## Saved data entries
/-- The decode reads the enable map and the markers, which the taking of any packet keeps. -/
theorem decodeRefusal_takeOffer (q : Request) (n : Nat) (o : Offer) (s : State) :
    decodeRefusal q n (takeOffer o (queueNotices s)) = decodeRefusal q n s := by
  unfold takeOffer
  dsimp only
  split <;> rfl

/-- A read that would take too many live entries of the frame waits in its context (entry 28). -/
theorem execTableRead_live {s t : State} (h : execTableRead s = .next t) (busy : BusyInv s) (live : LiveInv s) : LiveInv t := by
  cases h
  split
  · exact live
  next goes =>
    unfold takePacket
    split
    next o offered =>
      split
      next row =>
        have taken : BooksKept s (takeOffer o (queueNotices s)) := (queueNotices_books s).trans (takeOffer_books o _)
        have same : (takeOffer o (queueNotices s)).table = s.table ∧ (takeOffer o (queueNotices s)).frame = s.frame ∧
            (takeOffer o (queueNotices s)).port.lock = s.port.lock := by
          unfold takeOffer
          dsimp only
          split <;> exact ⟨rfl, rfl, rfl⟩
        obtain ⟨table, frame, lock⟩ := same
        unfold decodeThen
        split
        · exact (answer_books _ _ _ _).live (taken.live live)
        next decodes =>
          have booked := taken.booked .table List.not_mem_nil ((busyInv_iff s).mp busy .table)
          have idle : inExecution .table (takeOffer o (queueNotices s)) = false := (passes_of_decodes decodes).resolve_left (by decide)
          have none : (takeOffer o (queueNotices s)).table = none := by simpa [UnitId.atWork] using booked.work.symm.trans idle
          refine bodyTableRead_live _ _ (taken.live live) none fun op found => ?_
          rw [decodeRefusal_takeOffer] at decodes
          have waits : readWaits s = ((readOp o.packet.data).any fun op => !liveRoom op.table op.step s) := by
            unfold readWaits
            rw [offered]
            simp [row, decodes]
          rw [waits, found, Option.any_some, Bool.not_eq_true, Bool.not_eq_false'] at goes
          unfold liveRoom at goes ⊢
          rw [frame, lock]
          exact goes
      · exact live
    · exact live

/-! ### All commands -/

theorem execSyncReceived_books {spacing : Spacing} {s t : State} (h : execSyncReceived spacing s = .next t) : BooksKept s t := by
  cases h
  split
  · exact syncHunting_books spacing s
  · cases spacing
    · exact nextFrame_books 0 s
    · exact .refl [] s

theorem execSyncMissing_books {s t : State} (h : execSyncMissing s = .next t) : BooksKept s t := by
  cases h
  split
  · exact .plain
  · split
    · exact nextFrame_books 1 s
    · exact (finishBoundary_books s).trans (lockLoss_books _)

theorem execFrameBoundary_books {up : Vector Sample 32} {examine batch : Bool} {s t : State}
    (h : execFrameBoundary up examine batch s = .next t) : BooksKept s t := by
  cases due : s.frame.boundaryDue with
  | true =>
    cases h.symm.trans (exec_frameBoundary up batch s examine due)
    exact (boundaryTaken_books up examine batch s).trans (closeIfSettled_books _)
  | false =>
    cases h
    rw [due]
    exact .ofSame (repeatSlots_same up s)

theorem execCueFetchGrant_books {r : RunnerNo} {s t : State} (h : execCueFetchGrant r s = .next t) : BooksKept s t := by
  cases h
  split
  · exact (fetchWindow_books r _).after
  · exact .refl [] s

theorem execSectionWriteGrant_books {s t : State} (h : execSectionWriteGrant s = .next t) : BooksKept s t := by
  cases h
  split
  · split
    · exact (completeSectionWrite_books _ _).after
    · exact .refl [] s
  · exact .refl [] s

theorem execCueWriteGrant_books {s t : State} (h : execCueWriteGrant s = .next t) : BooksKept s t := by
  cases h
  split
  · split
    · exact (completeCueWrite_books _ _).after
    · exact .refl [] s
  · exact .refl [] s

theorem execTableAccessGrant_books {s t : State} (h : execTableAccessGrant s = .next t) : BooksKept s t := by
  cases h
  split
  next granted => exact tableAccess_books granted
  · exact .refl [] s

theorem execControlCell_books {c : Cell} {s t : State} (h : execControlCell c s = .next t) : BooksKept s t := by
  cases h
  split
  · exact .plain
  · split
    · exact (lockedCell_books c _).after
    · exact .refl [] s

theorem exec_books {c : Instr} {s t : State} (busy : BusyInv s) (h : exec c s = .next t) : BooksKeptIf (NoHeld s) s t := by
  cases c with
  | powerOn strap => cases h; exact (powerOn_books strap s).given _
  | syncReceived spacing => exact (execSyncReceived_books h).given _
  | syncMissing => exact (execSyncMissing_books h).given _
  | frameBoundary up examine batch => exact (execFrameBoundary_books h).given _
  | rampComplete i => cases h; exact (BooksKeptBut.dueThenClose .plain).given _
  | crossfadeEnd i => cases h; exact (takeFadeEnd_books i s).dueThenClose.given _
  | leavingEnd => cases h; exact (enterStandby_books s).dueThenClose.given _
  | setApplication => cases h; exact (takeExam_books s).dueThenClose.given _
  | sdvTick => cases h; exact (takeTick_books s).dueThenClose.given _
  | cueFetchGrant r => exact (execCueFetchGrant_books h).given _
  | stepComplete r => cases h; exact (completeEntry_books r s).dueThenClose.given _
  | waitTimeout r => cases h; exact (completeWait_books r true s).dueThenClose.given _
  | sectionWriteGrant => exact (execSectionWriteGrant_books h).given _
  | cueWriteGrant => exact (execCueWriteGrant_books h).given _
  | tableAccessGrant => exact (execTableAccessGrant_books h).given _
  | tableReadComplete => cases h; exact (endTableStep_books .read s).given _
  | digestEnd => cases h; exact (endTableStep_books .digest s).given _
  | controlCell cell => exact (execControlCell_books h).given _
  | outgoingPacketTake => cases h; exact ((queueNotices_books s).trans (takeOutgoing_books _)).given _
  | noticeQueue => cases h; exact (queueOneNotice_books s).given _
  | unknownRequest => cases h; exact (takePacket_books judgeUnknown_books s).given _
  | identify => exact takeRequest_books (fun rq _ s => answer_books rq _ _ s) h
  | readStatus => exact takeRequest_books bodyReadStatus_books h
  | unitEnable => exact takeRequest_books bodyUnitEnable_books h
  | unitReset => exact takeRequest_books bodyUnitReset_books h
  | partReset => exact takeRequest_books (fun _ _ s => partReset_books s) h
  | noticeEnable => exact takeRequest_books bodyNoticeEnable_books h
  | mode => exact takeRequest_booksIf bodyMode_books h
  | slotMap => exact takeRequest_books bodySlotMap_books h
  | stageRecord => exact takeRequest_books bodyStageRecord_books h
  | abortOpen => exact takeRequest_books (fun rq _ s => (answer_books rq _ _ (abortOpen s)).after) h
  | flushQueue => exact takeRequest_books (fun rq _ s => (flushQueue_books s).answer rq _ _) h
  | setStatus => exact takeRequest_books (fun rq _ s => answer_books rq _ _ s) h
  | sectionLoad => exact takeRequest_booksIf (q := .sectionLoad) (fun rq data s _ => bodySectionLoad_books rq data s) h
  | sectionWrite => exact takeRequest_booksIf (q := .sectionWrite) (fun rq data s _ => bodySectionWrite_books rq data s) h
  | sectionRelease => exact takeRequest_books bodySectionRelease_books h
  | poolStatus => exact takeRequest_books (fun rq _ s => (answer_books rq _ _ { s with free := s.free + 1 }).after) h
  | speedReport => cases h; exact (takePacket_books (fun c s => takeReport_books s c) s).given _
  | sdvConfig => exact takeRequest_books bodySdvConfig_books h
  | sdvManual => exact takeRequest_books bodySdvManual_books h
  | sdvAuto => exact takeRequest_books bodySdvAuto_books h
  | sdvStatus => exact takeRequest_books (fun rq _ s => (answer_books rq _ _ { s with free := s.free + 1 }).after) h
  | cueWrite => exact takeRequest_booksIf (q := .cueWrite) (fun rq data s _ => bodyCueWrite_books rq data s) h
  | cueStart => exact takeRequest_books bodyCueStart_books h
  | cueRelease => exact takeRequest_books bodyCueRelease_books h
  | cueHalt => exact takeRequest_books bodyCueHalt_books h
  | cueStatus => exact takeRequest_books (fun rq _ s => answer_books rq _ _ s) h
  | tableRead => exact ⟨execTableRead_booked h, execTableRead_live h busy⟩
  | digest => exact takeRequest_booksIf (q := .digest) (fun rq data s _ => bodyDigest_books rq data s) h

theorem step_books {s t : State} (busy : BusyInv s) (h : step s = .next t) : BooksKeptIf (NoHeld s) s t := by
  unfold step at h
  split at h
  · cases h; exact BooksKeptBut.given (.refl [] s) _
  next c rest pending =>
    have popped : BooksKept s { s with pending := rest } := .plain
    have acted := exec_books ((busyInv_iff _).mpr fun u => popped.booked u List.not_mem_nil ((busyInv_iff s).mp busy u)) h
    exact ⟨fun held u booked => acted.booked held u (popped.booked u List.not_mem_nil booked), acted.live ∘ popped.live⟩

/-- Settles O6: each command keeps the books (`BooksKept`). A unit's reservation, marker and work begin together where its place is
converted (`BooksKeptBut.reserve`) and end together where it is answered (`BooksKeptBut.fill`); live entries are counted where there is
room for them (`LiveInv.counted`). -/
theorem stepKeepsReservations : Obligations.StepKeepsReservations :=
  ⟨fun s t inv busy h => (busyInv_iff t).mpr fun u => (step_books busy h).booked inv.noHeld u ((busyInv_iff s).mp busy u),
    fun _ _ busy live h => (step_books busy h).live live⟩

end Sys2Proof.Machine

/-! ## The decode (R163) -/

namespace Sys2Proof.Machine

set_option Elab.async false

/-- R163: whichever request the decode refuses is answered with the refusal and no data. -/
theorem exec_refused {q : Request} {c : Context} {i : Fin 2} {s : State} {res : Result} (held : NoHeld s) (offered : Offered q c i s)
    (refused : decodeRefusal q c.dataLength s = some res) : exec q.instr s = .next (replied c res [] (afterTake i s)) := by
  cases q with
  | speedReport =>
    change Host.Outcome.next (takePacket (some .speedReport) takeReport s) = _
    rw [takePacket_offered offered.offered offered.row]
    unfold takeReport decodeThen
    rw [if_neg (by simp [offered.request]), decodeRefusal_heldTake, refused]
    exact congrArg _ (answer_heldTake c i res [] held)
  | tableRead =>
    change execTableRead s = _
    unfold execTableRead
    rw [readWaits_of_refused offered refused]
    exact takeRequest_refused offered bodyTableRead refused held
  | _ => exact takeRequest_refused offered _ refused held

theorem decodeRefusal_of_off {q : Request} {s : State} (n : Nat) (off : s.ctl.enabled.allows q.unit = false) :
    decodeRefusal q n s = some .unitOff := by
  unfold decodeRefusal
  rw [if_pos (by simp [off])]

## EXERCISE DIRECTIONS
All lines above from the one with "s) (h : exec" to the one with "(execSyncMissing_books h).given _", inclusive, should be copied exactly, and no other lines.

## OUTPUT
theorem exec_books {c : Instr} {s t : State} (busy : BusyInv s) (h : exec c s = .next t) : BooksKeptIf (NoHeld s) s t := by
  cases c with
  | powerOn strap => cases h; exact (powerOn_books strap s).given _
  | syncReceived spacing => exact (execSyncReceived_books h).given _
  | syncMissing => exact (execSyncMissing_books h).given _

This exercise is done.